Instructions for the task ▸ Nothing in the data may be altered, so output all of it exactly.

Information ▸
/-- An issued instruction that has not finished: its entry, the fragment that issued it, its results, its sticky
exceptions and the trap it ends in. -/
structure Pend where
  entry : Entry
  frag : Lanes
  res : List Res := []
  /-- Lanes of each result that another write has raced (R55). -/
  raced : List Lanes := []
  sticky : BitVec 5 := 0
  trap : Option Trap := none
  doing : Doing := .ready
  /-- A watchpoint it touched, with the lowest byte (R443). -/
  watch : Option Nat := none
  /-- Its answer acquires, at this scope (R130, R208). -/
  acq : Option Nat := none
  /-- It acts on registers only, so a trap may make it an entry (R415). -/
  regOnly : Bool := false
  /-- It has only read memory, so it may run again where a translation fault sends it to the replay queue (R124). -/
  again : Bool := false
  /-- The unanswered fault records of a tile instruction, for which its group sleeps (R302, R461). -/
  tags : List Nat := []
  /-- It has begun its access, or an engine has accepted it, and it sets no flag: it no longer counts among the 16. -/
  counted : Bool := true
  /-- An instruction of fixed latency whose residue check fails: the clocks until the check ends (R285). -/
  soft : Option Nat := none
  /-- The lanes whose threads had exited before it issued: what it brings them is not discarded (R56, R306). -/
  gone : Lanes := 0
  /-- The lanes of an atomic that were performed before a lane whose word is poison: the watchpoint that they touched stays due (R164,
  R441). -/
  hit : Lanes := 0
  deriving DecidableEq, Repr, Inhabited

/-! ### Fragments and groups -/

/-- The window that a scratch pointer names: its block and the core position in it (R146, R191). -/
structure Spot where
  b : BRef
  pos : Nat
  deriving DecidableEq, Repr, Inhabited

/-- A word that WAITA, CWAIT and evicted blocks test: its pointer, element index and comparison (R169, R189). -/
structure Test where
  ptr : PtrBits
  idx : Int
  cmp : WaitCmp
  /-- CWAIT's test: every bit of the mask set. -/
  all : Bool
  /-- The window that a scratch pointer named as the instruction issued, whose place moves with its block (R192). -/
  spot : Spot
  v : Word
  mask : Word
  t0 : Nat
  timeout : Nat
  lastTest : Nat
  /-- How many tests have been made, and the peer request that the present one waits for. -/
  tests : Nat := 0
  req : Option Nat := none
  d : PReg
  act : Lanes
  /-- The instruction, for a trap that ends it, and where it stood, for a precise one. -/
  entry : Entry
  stand : Option FragAt := none
  deriving DecidableEq, Repr

/-- Why a fragment does not run (R368, Table 20-4). -/
inductive Wait where
  | no
  | jwait (k : JReg)
  /-- At a REFORM: each lane's target and the granule mask. -/
  | reform (targets : List Nat) (mask : BitVec 48)
  /-- At a REORDER: its PC, the next PC, its key register and the granule mask (R383). -/
  | reorder (pc npc : Nat) (sgn : Bool) (key : Nat) (mask : BitVec 48)
  | sleep (until_ : Nat)
  | bar
  | cbar
  | cjoin (d : SReg)
  /-- At a DEQ: the queue's pointer and its header's place, when it reached the home L2, and the instruction (R195). -/
  | deq (ptr : PtrBits) (key k : Nat) (d : SReg) (order : Nat) (entry : Entry) (stand : Option FragAt)
  | test (t : Test)
  /-- Asleep on translation faults: the unanswered tags with the lanes each one holds, and what a Fail answer left: the
  lanes, whether no mapping exists, and the address (R124, R125). A fetch names the word that it could not fetch (R67, R75). -/
  | fault (tags : List (Nat × Lanes)) (failed : Lanes) (noMap : Bool) (va : Nat) (at_ : Option FragAt := none)
  deriving DecidableEq, Repr

/-- A trap frame as the core wrote it: the fields ERET takes from it whatever memory holds (R421). -/
structure Frame where
  trap : Trap
  pc : Nat
  frag : Lanes
  sibs : Lanes
  pfx : Option Pfx
  clause : Option Clause
  entries : List Entry
  time : Nat
  /-- What the fragment slept on when it took the trap: it sleeps on it again after ERET. -/
  wait : Wait := .no
  /-- The group's issue number at the trap: what has a lower one was issued before it. -/
  since : Nat := 0
  deriving DecidableEq, Repr

/-- A fragment (R365). -/
structure Frag where
  lanes : Lanes
  pc : Nat
  clause : Option Clause := none
  pfx : Option Pfx := none
  /-- The issue number of its last issue (R368). -/
  last : Nat := 0
  wait : Wait := .no
  /-- Completion and report traps it has yet to take, and a trap held behind a sibling's handler (R416, R417). -/
  traps : List Trap := []
  /-- Those that were pending when it entered its handler, to be taken after ERET (R416). -/
  kept : List Trap := []
  /-- Its replay entries, to be issued again before the word at `pc` (R415, R423). -/
  inject : List Entry := []
  handler : Bool := false
  /-- The frame of the trap it handles or stopped at. -/
  frame : Option Frame := none
  /-- The frame of the handler that a stop has interrupted (R441). -/
  under : Option Frame := none
  /-- The frame that ERET has returned from, while entries of it wait to be issued again: a double trap among them reports it (R419). -/
  came : Option Frame := none
  /-- It is asleep at a load that has been outstanding for more than 2 µs (Table 20-4). -/
  atLong : Bool := false
  /-- Stopped for the debugger; and due to stop at the next clause it starts (R441, R444). -/
  stopped : Bool := false
  allStop : Bool := false
  /-- It has issued an instruction since it started or resumed (Table 26-6). -/
  stepped : Bool := false
  deriving DecidableEq, Repr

Written response ▸
/-- An issued instruction that has not finished: its entry, the fragment that issued it, its results, its sticky
exceptions and the trap it ends in. -/
structure Pend where
  entry : Entry
  frag : Lanes
  res : List Res := []
  /-- Lanes of each result that another write has raced (R55). -/
  raced : List Lanes := []
  sticky : BitVec 5 := 0
  trap : Option Trap := none
  doing : Doing := .ready
  /-- A watchpoint it touched, with the lowest byte (R443). -/
  watch : Option Nat := none
  /-- Its answer acquires, at this scope (R130, R208). -/
  acq : Option Nat := none
  /-- It acts on registers only, so a trap may make it an entry (R415). -/
  regOnly : Bool := false
  /-- It has only read memory, so it may run again where a translation fault sends it to the replay queue (R124). -/
  again : Bool := false
  /-- The unanswered fault records of a tile instruction, for which its group sleeps (R302, R461). -/
  tags : List Nat := []
  /-- It has begun its access, or an engine has accepted it, and it sets no flag: it no longer counts among the 16. -/
  counted : Bool := true
  /-- An instruction of fixed latency whose residue check fails: the clocks until the check ends (R285). -/
  soft : Option Nat := none
  /-- The lanes whose threads had exited before it issued: what it brings them is not discarded (R56, R306). -/
  gone : Lanes := 0
  /-- The lanes of an atomic that were performed before a lane whose word is poison: the watchpoint that they touched stays due (R164,
  R441). -/
  hit : Lanes := 0
  deriving DecidableEq, Repr, Inhabited

/-! ### Fragments and groups -/

/-- The window that a scratch pointer names: its block and the core position in it (R146, R191). -/
structure Spot where
  b : BRef
  pos : Nat
  deriving DecidableEq, Repr, Inhabited

/-- A word that WAITA, CWAIT and evicted blocks test: its pointer, element index and comparison (R169, R189). -/
structure Test where
  ptr : PtrBits
  idx : Int
  cmp : WaitCmp
  /-- CWAIT's test: every bit of the mask set. -/
  all : Bool
  /-- The window that a scratch pointer named as the instruction issued, whose place moves with its block (R192). -/
  spot : Spot
  v : Word
  mask : Word
  t0 : Nat
  timeout : Nat
  lastTest : Nat
  /-- How many tests have been made, and the peer request that the present one waits for. -/
  tests : Nat := 0
  req : Option Nat := none
  d : PReg
  act : Lanes
  /-- The instruction, for a trap that ends it, and where it stood, for a precise one. -/
  entry : Entry
  stand : Option FragAt := none
  deriving DecidableEq, Repr

/-- Why a fragment does not run (R368, Table 20-4). -/
inductive Wait where
  | no
  | jwait (k : JReg)
  /-- At a REFORM: each lane's target and the granule mask. -/
  | reform (targets : List Nat) (mask : BitVec 48)
  /-- At a REORDER: its PC, the next PC, its key register and the granule mask (R383). -/
  | reorder (pc npc : Nat) (sgn : Bool) (key : Nat) (mask : BitVec 48)
  | sleep (until_ : Nat)
  | bar
  | cbar
  | cjoin (d : SReg)
  /-- At a DEQ: the queue's pointer and its header's place, when it reached the home L2, and the instruction (R195). -/
  | deq (ptr : PtrBits) (key k : Nat) (d : SReg) (order : Nat) (entry : Entry) (stand : Option FragAt)
  | test (t : Test)
  /-- Asleep on translation faults: the unanswered tags with the lanes each one holds, and what a Fail answer left: the
  lanes, whether no mapping exists, and the address (R124, R125). A fetch names the word that it could not fetch (R67, R75). -/
  | fault (tags : List (Nat × Lanes)) (failed : Lanes) (noMap : Bool) (va : Nat) (at_ : Option FragAt := none)
  deriving DecidableEq, Repr

/-- A trap frame as the core wrote it: the fields ERET takes from it whatever memory holds (R421). -/
structure Frame where
  trap : Trap
  pc : Nat
  frag : Lanes
  sibs : Lanes
  pfx : Option Pfx
  clause : Option Clause
  entries : List Entry
  time : Nat
  /-- What the fragment slept on when it took the trap: it sleeps on it again after ERET. -/
  wait : Wait := .no
  /-- The group's issue number at the trap: what has a lower one was issued before it. -/
  since : Nat := 0
  deriving DecidableEq, Repr

/-- A fragment (R365). -/
structure Frag where
  lanes : Lanes
  pc : Nat
  clause : Option Clause := none
  pfx : Option Pfx := none
  /-- The issue number of its last issue (R368). -/
  last : Nat := 0
  wait : Wait := .no
  /-- Completion and report traps it has yet to take, and a trap held behind a sibling's handler (R416, R417). -/
  traps : List Trap := []
  /-- Those that were pending when it entered its handler, to be taken after ERET (R416). -/
  kept : List Trap := []
  /-- Its replay entries, to be issued again before the word at `pc` (R415, R423). -/
  inject : List Entry := []
  handler : Bool := false
  /-- The frame of the trap it handles or stopped at. -/
  frame : Option Frame := none
  /-- The frame of the handler that a stop has interrupted (R441). -/
  under : Option Frame := none
  /-- The frame that ERET has returned from, while entries of it wait to be issued again: a double trap among them reports it (R419). -/
  came : Option Frame := none
  /-- It is asleep at a load that has been outstanding for more than 2 µs (Table 20-4). -/
  atLong : Bool := false
  /-- Stopped for the debugger; and due to stop at the next clause it starts (R441, R444). -/
  stopped : Bool := false
  allStop : Bool := false
  /-- It has issued an instruction since it started or resumed (Table 26-6). -/
  stepped : Bool := false
  deriving DecidableEq, Repr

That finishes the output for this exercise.